Intensifying this cross-channel scrap is the fact that the major drug chains have dramatically upgraded their design and store flow. Today’s Rite Aid, CVS and Walgreens locations are brighter, feature lower gondolas, wider aisles, multiple CSRs and softer tones. They are also ubiquitous, and while they may not offer a fountain or coffee bar, they are expanding the number of single-serve SKUs in candy and snacks,  beverages and seasonal items.

Their convenience is manifested in many ways, says Cohen: “First, it comes from real estate, and they are closer to the dense populations. Second, it’s about changing the box size and being more flexible with it, then having the offerings in the box be applicable to the box. So they’ve mixed in more consumables so you don’t have to walk by a drug store if you’re looking for a quick healthy food offering or drink.”

The real estate has made a big difference in drug stores’ visibility.

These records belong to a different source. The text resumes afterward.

/-- Settles O44: the raw request is compared with ACTIVE_RES, which is at most 3, before it is clamped. -/
theorem setResolutionResult : Obligations.SetResolutionResult := by
  intro s x
  refine ⟨exec_pmSetResolution_same, fun hne hle => ?_, fun habove => ?_⟩
  · rw [exec_pmSetResolution_ne hne, if_neg (Nat.not_lt.mpr hle), if_neg (Nat.not_lt.mpr hle)]
    rfl
  · have hne : x.toNat ≠ s.activeRes.toNat := by
      have := s.activeRes.isLt
      omega
    refine ⟨Config.freeMessage s.env.events.length, ?_⟩
    rw [exec_pmSetResolution_ne hne, if_pos habove, if_pos habove]
    rfl

/-! ### The mask of errored probes -/

/-- The mask is 0xFFFF when every probe is errored (spec/44_probe_manager.md R165). -/
theorem errorMask_eq_allOnes {s : State} (h : ∀ i, (s.probe i).lastError ≠ .none) : errorMask s = 0xFFFF := by
  have hones : (0xFFFF : Half) = BitVec.allOnes 16 := by decide
  rw [hones]
  apply BitVec.eq_of_getLsbD_eq
  intro k hk
  have hbit := errorMask_getLsbD s ⟨k, hk⟩
  simp only [h, ne_eq, not_false_eq_true, decide_true] at hbit
  rw [hbit, BitVec.getLsbD_allOnes, decide_eq_true hk]

/-! ### PM_GET_ALL with no probe eligible -/

/-- A cycle that finds no probe eligible does nothing and reaches no decode (spec/44_probe_manager.md R169). -/
theorem getProbes_of_none_eligible {s : State} (h : ∀ i, (s.probe i).eligible = false) (is : List (Fin 16)) :
    getProbes s is = (s, false) := by
  induction is with
  | nil => rfl
  | cons i is ih => rw [getProbes, getProbe_of_not_eligible (h i), ih, Bool.or_self]

/-- A PM_GET_ALL that reaches no decode completes under every NEG_MODE (spec/43_temperature.md R149). -/
theorem exec_pmGetAll_of_no_decode {s : State} (h : (getProbes s probeIndices).2 = false) :
    exec .pmGetAll s = .next (endCycle (getProbes s probeIndices).1) := by
  cases hmode : s.cfg.negMode with
  | onesComplement => exact exec_pmGetAll hmode
  | other => rw [exec_pmGetAll_other hmode, if_neg (Bool.eq_false_iff.mp h)]

/-- Settles O50: the cycle does nothing (`getProbes_of_none_eligible`), and every probe is errored. -/
theorem getAllSkipsIneligible : Obligations.GetAllSkipsIneligible := by
  intro s h
  have hskip : ∀ i, (s.probe i).eligible = false := fun i => by
    rw [Bool.eq_false_iff, ne_eq, Probe.eligible_iff, not_or]
    exact h i
  have hcycle := getProbes_of_none_eligible hskip probeIndices
  rw [exec_pmGetAll_of_no_decode (by rw [hcycle]), hcycle, endCycle_eq, errorMask_eq_allOnes fun i => (h i).1]

/-! ### PM_INITIATE_ALL on dead transports -/

/-- Probe i as `initiate_all` leaves it when its first transaction fails (spec/44_probe_manager.md R166). -/
def Probe.dead (p : Probe) : Probe :=
  { p with lastError := .transportFailure, errorOrigin := .init, phase := .errored }

/-- The events of probe i on a dead transport: one write, the chip reset of a leader or the channel select of another
probe, and its record (spec/44_probe_manager.md R166). -/
def deadEvents (c : Config) (i : Fin 16) (code : Half) : List Event :=
  [.transact (.grp (probeGroup i)) (c.brAddrOf (probeGroup i))
    (if isLeader i then commandBytes c.cmdDeviceReset 0
      else commandBytes c.cmdChannelSelect c.chWrite[probeChannel i]) 0 (.err code),
    failureRecord (some i) .transportFailure 0x1001 code]

/-- `reset_and_configure` ends at its first write when it fails (spec/40_bridge.md R105). -/
theorem resetAndConfigure_writeFails (ctx : Option (Fin 16)) (g : Group) (s : State) (code : Half) {rest : List Answer}
    (h : (s.transport (.grp g)).answers = .err code :: rest) :
    ∃ t, (resetAndConfigure ctx g true).run s = (.error ⟨.transportFailure, 0x1001, code⟩, t) ∧
      Played g s t s.buf (s.bridge g) rest
        [.transact (.grp g) (s.cfg.brAddrOf g) (commandBytes s.cfg.cmdDeviceReset 0) 0 (.err code),
          failureRecord ctx .transportFailure 0x1001 code] := by
  obtain ⟨t, hrun, hplayed⟩ := sendCommand_writeFails ctx g s s.cfg.cmdDeviceReset 0 code h
  refine ⟨t, ?_, hplayed⟩
  rw [resetAndConfigure, if_pos rfl, Op.run_read_bind, Op.run_bind_error hrun]

/-- `select_channel` ends at its first write when it fails (spec/40_bridge.md R104). -/
theorem selectChannel_writeFails (ctx : Option (Fin 16)) (g : Group) (s : State) (w v : Byte) (code : Half)
    {rest : List Answer} (h : (s.transport (.grp g)).answers = .err code :: rest) :
    ∃ t, (selectChannel ctx g w v).run s = (.error ⟨.transportFailure, 0x1001, code⟩, t) ∧
      Played g s t s.buf (s.bridge g) rest
        [.transact (.grp g) (s.cfg.brAddrOf g) (commandBytes s.cfg.cmdChannelSelect w) 0 (.err code),
          failureRecord ctx .transportFailure 0x1001 code] := by
  obtain ⟨t, hrun, hplayed⟩ := sendCommand_writeFails ctx g s s.cfg.cmdChannelSelect w code h
  refine ⟨t, ?_, hplayed⟩
  rw [selectChannel, Op.run_read_bind, Op.run_bind_error hrun]

/-- Steps of `initiate_all` that fail with TransportFailure mark probe i (spec/44_probe_manager.md R166). -/
theorem initiateProbe_of_transportFailure {i : Fin 16} {s t : State} {p : Probe} {loc code : Half}
    {rest : List Answer} {l : List Event}
    (hrun : (initiateSteps i).run s = (.error ⟨.transportFailure, loc, code⟩, t)) (h : Processed i s t p rest l) :
    Processed i s (initiateProbe s i) p.dead rest l := by
  have hmark := h.trans (processed_updateProbe i t Probe.dead)
  rw [h.probe, h.answers, List.append_nil] at hmark
  rw [initiateProbe, hrun]
  exact hmark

All of the big three have invested in more flexible footprints, allowing them to move into different spaces and neighborhoods, with a different offering in each, says Cohen.

“They’re trying to be convenient, with drive-thrus and 24-hour openings,” Stern says. “But they’ve also segmented the stores with a little more clarity than before. So … health is anchored by pharmacy; beauty is anchored by cosmetics and skin care; and the rest of the store is anchored by convenience with coolers, freezer space and deli-style fixtures.”

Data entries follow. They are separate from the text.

-- ==== Sys2Proof/Machine/State/Skein.lean ====
section
/-! DEFINITION. State of the Skeins (chapter 9): descriptors, instances, Strand states, weight pages, the accumulator memory. -/

namespace Sys2Proof.Machine

/-- The state of a Strand (R217): 0 ACTIVE, 1 ABSENT, 2 PROBE; MISS_RUN; the occurrence awaited in PROBE; the first
occurrence from which a Strand that proved itself is ACTIVE. -/
structure StrandState where
  st : Nat := 0
  miss : Nat := 0
  await : Int := 0
  from_ : Option Int := none
deriving DecidableEq, Repr

/-- What an instance keeps of a Strand that has stitched a section: NEXT_PRB counted from START_PRB, GAP, the contributor bits
that it owns, the INCOMPLETE bits that its own sums carried. -/
structure Contrib where
  next : Nat := 0
  gap : Bool := false
  bits : Nat := 0
  incomplete : Nat := 0
deriving DecidableEq, Repr

/-- An admitted Stitch that has not completed: its admission number, Strand slot, first PRB and PRB count. -/
structure Outstanding where
  order : Nat
  slot : Nat
  first : Nat
  nprb : Nat
deriving DecidableEq, Repr

/-- An instance (R196): its place 0 or 1 in the footprint (2: no accumulators, an occurrence that no section opened), its
occurrence as a global symbol number of the timeline, the copies of words 1 and 2 and EPOCH taken at open, the weight page
it is bound to, Strands, flags, and from the close tick on the close source. `bad` are PRBs that a memory error touched. An instance that
an engine fault marked holds the tick of the fault, and the source and flag of a close that waits for the symbol boundary (R219). -/
structure Instance where
  ix : Nat
  occ : Int
  w1 : W
  w2 : W
  epoch : Nat
  page : Option Nat := none
  strands : Tbl Contrib := []
  carried : Nat := 0
  dup : Bool := false
  fault : Bool := false
  faultAt : Nat := 0
  deferred : Option (Nat × Bool) := none
  memErr : Bool := false
  bad : List Nat := []
  outstanding : List Outstanding := []
  trace : List (Nat × Nat × Nat) := []
  closing : Bool := false
  closeTick : Nat := 0
  closeSrc : Nat := 0
  noEvent : Bool := false
  disc : Bool := false
  hold : Bool := false
  posted : Bool := false
deriving DecidableEq, Repr

/-- The record of a close (R216): occurrence, close tick, word 1 of the copy taken at open, whether a section had opened it: else the
descriptor's current word 1 governs late sections of it. -/
structure Closed where
  occ : Int
  tick : Nat
  w1 : W
  opened : Bool := true
deriving DecidableEq, Repr

/-- A Skein: descriptor words 0 to 2 (HOME in word 0), EPOCH, its footprint, and what the cluster keeps for it. `w0` = 0: no
Skein. `pages` are the slots (global) that tag the weight pages. `unbound` from the acceptance of a Tack to its switch tick (R432). `since` is the first symbol whose occurrence can close with
no section. `floor16`: after a step, the start time from which sections are admitted, with tick S. -/
structure Skein where
  w0 : W := 0
  w1 : W := 0
  w2 : W := 0
  epoch : Nat := 0
  qbase : Nat := 0
  footprint : Nat := 0
  insts : List Instance := []
  page0 : Option Int := none
  page1 : Option Int := none
  strandSt : Tbl StrandState := []
  closed : List Closed := []
  since : Int := 0
  floor16 : Option (Int × Nat) := none
  destroying : Bool := false
  unbound : Bool := false
  move : Option (Nat × Nat) := none
  rehomeAfter : Option (Nat × W × W) := none
  seq : Nat := 0
  counts : Tbl Nat := []
  weightNone : Nat := 0
  inexact : Nat := 0
  sat : Nat := 0
deriving DecidableEq, Repr

/-- The Skeins of the part: descriptors by index, the Strand table, the memory quarters by 2^22 * quarter + word address,
output header templates (bytes from the DMAC to the last VLAN tag), the next admission number. -/
structure Skeins where
  descs : Tbl Skein := []
  strands : Tbl W := []
  quarter : Tbl W72 := []
  templates : Tbl (List Byte) := []
  nextOrder : Nat := 0
deriving DecidableEq, Repr

end Sys2Proof.Machine
end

Because of these changes, drug stores today sit at the intersection of convenience and wellness, says Sansolo: “It makes them a fierce competitor for convenience stores. Drug stores are positioning  themselves as the c-stores of the future.”


Finding Your Outer Self

It could be argued that beauty isn’t part of wellness, but we all know that if we look good, we tend to feel good. That said, beauty is getting more attention from drug stores.

Walgreens has dispatched more than 26,000 beauty advisers across the country, located in the stores’ Look Boutiques. These upscale departments sell top brands and offer services such as brow shaping. The chain’s flagships even have manicure stations and beauty departments that are more Sephora than medical establishment.

Rite Aid now has more than 49 Wellness stores with expanded beauty departments featuring top brands and specially trained beauty advisers. And CVS’ MinuteClinics are testing beauty programs such as eyelash-lengthening consultations.

Wellness and beauty are taking center stage. “These are not hourly workers, but people with training,” says Bruce Cohen, senior partner with management consulting firm Kurt Salmon, New York. This model, he says, looks more like a Nordstrom or a Bloomingdale’s than a traditional drug store, which boosts the image of these stores.

Introducing upscale beauty departments and advisers puts the thrust of drug stores even more toward the female customer, says Phil Burgess, who worked for Walgreens for 40 years and now is president of Phil Burgess Consulting in Chicago. It draws them away even more from convenience stores, he says.